Make an exact copy of the lines starting at the top of the listing below and ending at the line that contains "def Dev.stalePkt (d", inclusive.

──────── THE DATA ────────

/-- PSNs from `psn` on are set: k of them. -/
def Qp.mark (x : Qp) (psn k : Nat) : Qp :=
  let new := ((List.range k).map fun i => (psn + i) % 2 ^ 24).filter fun p => !behind p x.epsn && !x.ahead.contains p
  ({ x with ahead := x.ahead ++ new }).advance (x.ahead.length + k + 1)

/-- A PSN has been received. -/
def Qp.has (x : Qp) (psn : Nat) : Bool := behind psn x.epsn || x.ahead.contains psn

/-- A packet not identified is discarded (11 R282, R286, R296). -/
def Dev.unknownPkt (d : Dev) : Dev := d.bump rRlyUnknown

/-- A packet outside the window is discarded. -/
def Dev.stalePkt (d : Dev) : Dev := (d.bump rRlyStale).stick sRlyStale

/-- The queue pair a packet is for: the active context that its connection entry names, or an idle context (11 R291, R296 step 1). -/
def Dev.qpFor (d : Dev) (p : Pkt) : Option Qp :=
  match d.findBank2 (connKey p.dqp p.srcNode), d.qp p.dqp with
  | some e, some x => if x.slot == some e.2.data then some x else none
  | none, some x => if x.slot.isNone && x.peerNode == p.srcNode && (x.state == .connected || x.state == .draining) then some x else none
  | _, none => none

/-- Steps 1 and 2 of Table 11.9: none when the packet ends there. -/
def Dev.identify (d : Dev) (p : Pkt) : Dev × Option Qp :=
  match d.qpFor p with
  | none => (d.unknownPkt, none)
  | some x =>
    if x.slot.isNone then ((d.setRly fun r => { r with wants := if r.wants.contains p.dqp then r.wants else r.wants ++ [p.dqp] }).idleRetry p.dqp p.psn, none)
    else if p.dinst ≠ x.inst || p.sinst ≠ x.peerInst || p.sqp ≠ x.peerQp || (x.state ≠ .connected && x.state ≠ .draining) then (d.unknownPkt, none)
    else (d, some x)

/-- The region a key names, at its current generation (11 R293). -/
def Dev.region (d : Dev) (rkey : Nat) : Option Region :=
  match Tab.get d.rly.regions (rkey % 65536) with
  | some r => if (Tab.get d.rly.gens (rkey % 65536)).getD 0 = rkey / 65536 then some r else none
  | none => none

/-- Bytes of a region lie in ranges of its composition's current map, and the composition is its owner's still (11 R294, 02 R40; log
entry 64). -/
def Dev.regionMapped (d : Dev) (r : Region) (at_ n : Nat) : Bool :=
  (r.owner == 0 || (d.comp r.comp).owner == some r.owner) && (d.comp r.comp).state != .free
    && (d.firstGap r.comp 4097 (laOff r.start + at_) n).isNone

/-- Step 4 of Table 11.9: access to a region, or to an exported extent that is SEALED and of the queue pair's domain. -/
def Dev.mayReach (d : Dev) (x : Qp) (m : MemExt) (wr : Bool) (off n : Nat) : Bool :=
  if m.space = 0 then
    match d.region m.rkey with
    | some r => (if wr then r.write else r.read) && decide (m.raddr + off + n ≤ r.len) && d.regionMapped r (m.raddr + off) n
    | none => false
  else
    match Tab.get d.lak.exts (m.rkey % 2 ^ 24) with
    | some e => !wr && e.target == .export_ && e.sealed_ && e.domain == x.owner && m.rkey / 2 ^ 24 == 0
        && decide (m.raddr + off + n ≤ e.pages * 4096)
    | none => false

/-- The outcome of step 5 (15 R404): the payload in clear, or one of the failures a (discarded), b (key), c (tag). -/
inductive Opened
  | clear (data : Bytes)
  | checkA
  | checkB
  | checkC
deriving DecidableEq, Repr

/-- Step 5: the tenant key check, which searches bank 2 for the key handle (15 R395, R404). A packet without the extension carries data of the operator domain. -/
def Dev.openPkt (d : Dev) (x : Qp) (p : Pkt) : Opened :=
  match p.key with
  | none => if x.owner = 0 || p.payload.isEmpty then .clear p.payload else .checkA
  | some k =>
    if k.dom ≠ x.owner && x.owner ≠ 0 then .checkA
    else
      match d.findBank2 (handleKey k.dom k.gen) with
      | none => .checkB
      | some e => match Config.gcmOpen (d.keySlot e.2.data).gcm k.iv p.aad p.payload k.tag with
        | some v => .clear v
        | none => .checkC

/-- A packet failing check a or b is counted (15 R404). -/
def Dev.keyDrop (d : Dev) : Dev := ((d.bump rSecKeyDrop).stick sSecKeyDrop).countD 0xC01 1

/-- A tag that fails is counted (15 R401, R404). -/
def Dev.tagFail (d : Dev) : Dev := (d.bump rSecTagFail).stick sSecTagFail

/-- A message is refused: every PSN of it is set and NAK sent (11 R296). -/
def Dev.nakMsg (d : Dev) (q : Nat) (p : Pkt) (code : Nat) : Dev :=
  match d.qp q with
  | none => d
  | some x =>
    let n := if p.opcode = rlyReadReq then ceilDiv ((p.mem.elim 0 (·.rlen))) (max 1 x.pmtu) else ceilDiv p.mlen (max 1 x.pmtu)
    let first := psnSub p.psn (p.moff / max 1 x.pmtu)
    let y := { x with naked := (x.naked.filter fun (k : Nat × Nat × Nat) => psnSub x.epsn k.1 ≤ qpWindow || !behind k.1 x.epsn) ++ [(first, max 1 n, code)]
                      rx := x.rx.filter fun r => r.psn != first }
    (d.updQp q fun _ => y.mark first (max 1 n)).reply q rlyNak p.psn code 0

/-- The refusal a PSN belongs to. -/
def Qp.nakedBy (x : Qp) (psn : Nat) : Option Nat := (x.naked.find? fun (k : Nat × Nat × Nat) => psnSub psn k.1 < k.2.1).map (·.2.2)

/-- A duplicate is acknowledged again, or NAKed again (11 Table 11.9). -/
def Dev.duplicate (d : Dev) (q : Nat) (x : Qp) (psn : Nat) : Dev :=
  let d1 := d.bump rRlyDup
  match x.nakedBy psn with
  | some code => d1.reply q rlyNak psn code 0
  | none => d1.ack q

/-- The message a packet belongs to as it stands at the receiver; none when a 65th would start (11 R298). -/
def Qp.rxFor (x : Qp) (p : Pkt) (what : Option DevMsg) : Option RxMsg :=
  let first := psnSub p.psn (p.moff / max 1 x.pmtu)
  match x.rx.find? fun r => r.psn == first with
  | some r => some { r with what := if what.isSome then what else r.what }
  | none => if 64 ≤ x.rx.length then none
    else some ⟨p.opcode, p.msn, first, ceilDiv p.mlen (max 1 x.pmtu), [], [], what⟩

/-- The packet is executed: its PSN set, its message's bitmap too; messages that are over leave (11 R296, R298). -/
def Qp.executed (x : Qp) (p : Pkt) (r : RxMsg) (data : Bytes) : Qp :=
  let i := p.moff / max 1 x.pmtu
  let r1 := { r with got := if r.got.contains i then r.got else i :: r.got
                     data := if p.opcode = rlySend then Tab.put r.data i data else r.data }
  let rx := (x.rx.filter fun y => y.psn != r.psn) ++ [r1]
  ({ x with rx := rx, unacked := x.unacked + 1 }).mark p.psn 1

────────

#### ANSWER SPACE:
/-- PSNs from `psn` on are set: k of them. -/
def Qp.mark (x : Qp) (psn k : Nat) : Qp :=
  let new := ((List.range k).map fun i => (psn + i) % 2 ^ 24).filter fun p => !behind p x.epsn && !x.ahead.contains p
  ({ x with ahead := x.ahead ++ new }).advance (x.ahead.length + k + 1)

/-- A PSN has been received. -/
def Qp.has (x : Qp) (psn : Nat) : Bool := behind psn x.epsn || x.ahead.contains psn

/-- A packet not identified is discarded (11 R282, R286, R296). -/
def Dev.unknownPkt (d : Dev) : Dev := d.bump rRlyUnknown

/-- A packet outside the window is discarded. -/
def Dev.stalePkt (d : Dev) : Dev := (d.bump rRlyStale).stick sRlyStale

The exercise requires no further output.